Like many Canadians, my husband and I enjoy home renovations. Let’s be clear: we love the final result and see the work as a necessary evil to get there.
So, this next post will take you a little closer to home…well, our home, anyway. While I try to make these posts more about the real estate market, thanks to HGTV, home reno is a bigger and bigger part of the industry. More on this in coming days.
When we found out I was pregnant with our second child, we turned our attention to our third bedroom. It was smaller than the master but bigger than our daughter’s nursery, so we decided that it was the natural step up for her. Plus, the crib was too wide to fit out of the nursery door, so that helped in our decision making.
Here’s the skinny: the room is 10 x 12 with original hardwood floors, 8 ft ceilings and a generous north-facing window. The problem: the room didn’t have a closet. The previous owners decided to move the laundry up to the second floor, blowing out the wall between the hallway linen closet and this bedroom’s closet. (The plumbing shares a wall with the shower.) Overall, we’ve been pleased with this decision, however, kids come with stuff and we needed a place to put it.
The solution: we would build a closet into the room.
Now, generally speaking, I’d advise against building out into a room. Square footage and floor space is at a premium and many rooms don’t have room to spare. Also, if done poorly, it could stick out like a sore thumb.
However, by definition, a legit bedroom requires a closet and the room was big enough to support it. Also, in terms of resale value, it’s always more attractive to potential buyers to have more proper storage solutions than less.
The room needed a lot of work. We started by stripping the textured wall paper which wore decades of paint on top. We youtubed a great hack for getting the residual wallpaper paste off the walls with a solution made of water and fabric softener. Worked and smelled great!
I should mention that the house was built in 1925. It’s a handsome double brick exterior with original plaster in most of the rooms. While I enjoy the old time craftsmanship, experience tells me that over time it loses it’s bond to agents like polyfila and joint compounds. And these walls were covered in it. We spent many hours in there scrapping and sanding down to a smooth texture, trying not to wake our snoozing sweetheart down the hall.
With the walls and closet sanded, patched and primed, we moved on to paint selection. My design vision was a classic, if understated, room for a little girl. We chose the lightest of purple paints called Lilac Frost for the walls while keeping the trim white. I wanted it to feel light and airy. And with the Hamilton market being as hot as it is, you never know when we’re going to put a For Sale sign on the lawn – my husband didn’t want to have to repaint a bold colour down to a more neutral one a little ways down the road.

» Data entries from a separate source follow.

-- ==== Sys2Proof/Tests/Slice0.lean ====
section
/-! SUPPORT. Tests: ill-formed commands that WellFormed refuses, the manual's worked examples one step at a time, and a
witness for the hypotheses of each statement that has some. -/

namespace Sys2Proof.Tests

set_option Elab.async false

open Sys2Proof.Machine Sys2Proof.Claims

/-! ### Small states -/

/-- In RUN with the surface, the precedences and the quotas of section 11.1. -/
def running : State :=
  { State.reset with
    globalState := .run
    config := { ConfigBlock.default with width := 800, height := 480, quota := ⟨4, 16, 8, 4⟩ }
    precedence := ⟨0, 2, 3, 1⟩
    composer := { Composer.reset with running := true } }

/-- A window with every right, visible, and no key. -/
def win (p : Port) (layer : Layer) (x y w h : Nat) : Window := ⟨p, layer, ⟨x, y, w, h⟩, ⟨true, true, true⟩, true, none⟩

/-- The state with a slot in the given state, at generation 1. -/
def put (s : State) (i : SlotNo) (st : SlotState) (outstanding : Nat) : State := s.onSlot i fun _ => ⟨st, 1, outstanding⟩

/-- The state with a request staged at a port: WAIT, PREEMPT and every right. -/
def ask (s : State) (p : Port) (layer : BitVec 3) (x y w h : BitVec 12) (wait preempt : Bool) (timeout : BitVec 16) : State :=
  s.onPort p fun hp => { hp with lease :=
    ⟨layer, true, true, true, x, y, w, h, 0, false, true, timeout, wait, preempt⟩ }

/-- The first leases of section 11.2 as they stand: 0/1 and 2/1 of P1, 1/1 of P0. -/
def leased : State :=
  put (put (put running 0 (.held (win .p1 0 0 0 800 480)) 0) 1 (.held (win .p0 3 0 440 800 40)) 0) 2
    (.held (win .p1 2 0 0 320 240)) 0

/-- The mask of the pixel positions from `n` on. -/
def maskFrom (n : Nat) : PixelMask := Vector.ofFn fun i => decide (n ≤ i.val)

/-- An entry of P1's window 2/1 in row 4. -/
def pix (column : Nat) (mask : PixelMask) (st : EntryState) : Entry :=
  ⟨⟨2, 4, column⟩, mask, Vector.replicate 16 0x07E0, ⟨2, 1⟩, .p1, st⟩

/-- P1's FILL of section 11.3, with tag 7. -/
def fill7 : DrawCommand := ⟨7, true, ⟨2, 1⟩, ⟨8, 0, 312, 240⟩, .fill 12 0xFFFF 0x07E0⟩

/-- A command of P1 in the engine, at a span. -/
def active (c : DrawCommand) (q : Option SpanPosition) : ActiveCommand :=
  { port := .p1, command := c, layer := 2, sourceLayer := 2, clip := ⟨0, 0, c.region.width, c.region.height⟩,
    rows := .downward, blocks := .rightward, position := q, work := .empty, uploadCarry := none, readbackCarry := none,
    dataTimer := none, endMark := false, endDue := false, spansCompleted := 97 }

/-- The first leases with a command of P1 in the engine, in state `st`. -/
def working (a : ActiveCommand) (st : EngineState) : State := { leased with engine := ⟨st, some a, false, false⟩ }

/-- The state with places in the age order. -/
def holding (s : State) (items : List AgeItem) : State := s.onBuffer fun b => { b with items := items }

/-- The state that a command answers; the state itself where it answers none. -/
def after (c : Instr) (s : State) : State :=
  match exec c s with
  | .next t => t
  | _ => s

/-- Whether a command answers a next state. -/
def runs (c : Instr) (s : State) : Bool :=
  match exec c s with
  | .next _ => true
  | _ => false

theorem exec_eq_after {c : Instr} {s : State} (h : runs c s = true) : exec c s = .next (after c s) := by
  unfold runs at h
  unfold after
  split at h
  · next t e => rw [e]
  · cases h

/-! ### Ill-formed commands -/

theorem test_wellFormed_refuses_own_row : WellFormed (.registerWrite .p0 0xC0 5) = false := by decide
theorem test_wellFormed_refuses_abort_write : WellFormed (.registerWrite .p0 0x7C 1) = false := by decide
theorem test_wellFormed_refuses_unmapped_write : WellFormed (.registerWrite .p0 0xB0 5) = false := by decide
theorem test_wellFormed_refuses_mapped_offset : WellFormed (.badOffset .p0 (.unmappedRead 0x68)) = false := by decide
theorem test_wellFormed_takes_staging_write : WellFormed (.registerWrite .p0 0x04 5) = true := by decide
theorem test_wellFormed_takes_narrow_access : WellFormed (.badOffset .p0 (.narrowRead 0x68)) = true := by decide

/-! ### Worked examples: configuration and registers -/

/-- R8: writing 2100 to WIDTH stores 52. -/
theorem test_config_write_keeps_low_bits :
    (after (.configWrite .p0 .width 2100) State.reset).config.width = 52 := by decide +kernel

/-- Section 11.1: quotas that sum to 40 are refused with BAD_QUOTA, and those that sum to 32 taken. -/
theorem test_commit_bad_quota :
    (after (.commit .p1 0) (after (.configWrite .p1 (.quota .p1) 16) State.reset)).commitResult = .badQuota := by
  decide +kernel

theorem test_commit_enters_clearing :
    (after (.commit .p0 0) { running with globalState := .setup }).globalState = .clearing := by decide +kernel

/-- R10: MSIZE low is 16 MiB, which 1920 × 1200 exceeds. -/
theorem test_commit_too_large :
    (after (.commit .p0 0) { State.reset with config := { ConfigBlock.default with width := 1920, height := 1200 } }).commitResult =
      .tooLarge := by decide +kernel

/-- Section 12.5: PORT_STATUS reads 8 and NOTICE_ENABLE 0x3BF6 after device reset. -/
theorem test_reads_after_reset : readValue State.reset .p2 0x68 = 8 ∧ readValue State.reset .p2 0x84 = 0x3BF6 := by
  decide +kernel

/-- Section 12.8: the straps B = 1, A = 0 give precedence 2. -/
theorem test_straps_sampled :
    (after (.deviceResetEnd ⟨⟨⟨false, false⟩, ⟨false, true⟩, ⟨true, true⟩, ⟨true, false⟩⟩, true⟩) (after .deviceReset State.reset)).precedence =
      ⟨0, 2, 3, 1⟩ := by decide +kernel

/-- R188: a write of 0x00F0_0805 to CMD_REGION_XY stores x = 2053 and y = 240. -/
theorem test_region_write : (((after (.registerWrite .p0 0x04 0x00F00805) State.reset).ports.p0.command.x,
    (after (.registerWrite .p0 0x04 0x00F00805) State.reset).ports.p0.command.y)) = (2053, 240) := by decide +kernel

/-- Section 12.5: a COMMAND_FAULT of tag 7, WINDOW_LOST after 97 spans, reads 0x0007_0007 and 0x0061_0003. -/
theorem test_fault_notice_words :
    noticeWord0 [.commandFault 7 .windowLost 97] = 0x00070007 ∧ noticeWord1 [.commandFault 7 .windowLost 97] = 0x00610003 := by
  decide +kernel

/-- R162: a narrow access at a register's offset is BAD_OFFSET. -/
theorem test_narrow_access : (after (.badOffset .p3 (.narrowWrite 0x30)) State.reset).ports.p3.accessError = .badOffset := by
  decide +kernel

/-! ### Worked examples: leases -/

/-- Section 11.2: P2's region 600, 0, 200, 100 on L0 overlaps 0/1. -/
theorem test_request_conflict :
    ((after (.request .p2) (ask leased .p2 0 600 0 200 100 false false 0)).leaseSlots.p2.record.result) = .conflict := by
  decide +kernel

/-- Section 11.2: 460 + 40 exceeds 480. -/
theorem test_request_bad_region :
    ((after (.request .p2) (ask leased .p2 3 0 460 800 40 false false 0)).leaseSlots.p2.record.result) = .badRegion := by
  decide +kernel

/-- Section 11.3: the entries that a preemption of 2/1 finds: one FILLING and two OPEN. -/
def filling : State :=
  ask (holding (put leased 2 (.held (win .p1 2 0 0 320 240)) 3)
    [.entry (pix 0 (maskFrom 8) .filling), .entry (pix 1 (maskFrom 0) .opened), .entry (pix 2 (maskFrom 0) .opened)]) .p0 2 0 0 160 64
    false true 0

/-- Section 11.3: the preemption leaves slot 2 REVOKED with one entry outstanding and that entry VOID. -/
theorem test_preemption_voids :
    (after (.request .p0) filling).slot 2 = ⟨.revoked (win .p1 2 0 0 320 240) false, 1, 1⟩ ∧
      (after (.request .p0) filling).buffer.entries = [pix 0 (maskFrom 8) .voided] := by decide +kernel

(While on the topic, we used a one coat paint. Minus a few spots where the roller skipped, it was a great choice and lived up to its promise.)
For furniture, we went with all white pieces, but brought in a few hits of colour. For example, we painted a vintage mirror frame and the legs of a reclaimed chair we found on a walk in the neighbourhood, with a bold purple. We also brought in a dark but subtle carpet to help balance the lighter wall colour.
The final piece to this room reno was rehanging the door to open against the wall. A personal pet peeve of ours since we bought the house, the light switch was on the west wall behind the door, making it an awkward entry into the room. Also, from an aesthetic standpoint, it also blocked the light from coming into the hallway when the door was open. Now, the entire upper floor is bright and awash in natural sunlight, reducing the need to turn on the lights.
Lessons learned: it’s hard to do renos working around a toddler’s sleep schedule, but knowing that all this work was for her kept us motivated and focused. Now, she has a special place all her own when her brother comes on the scene in a few short months.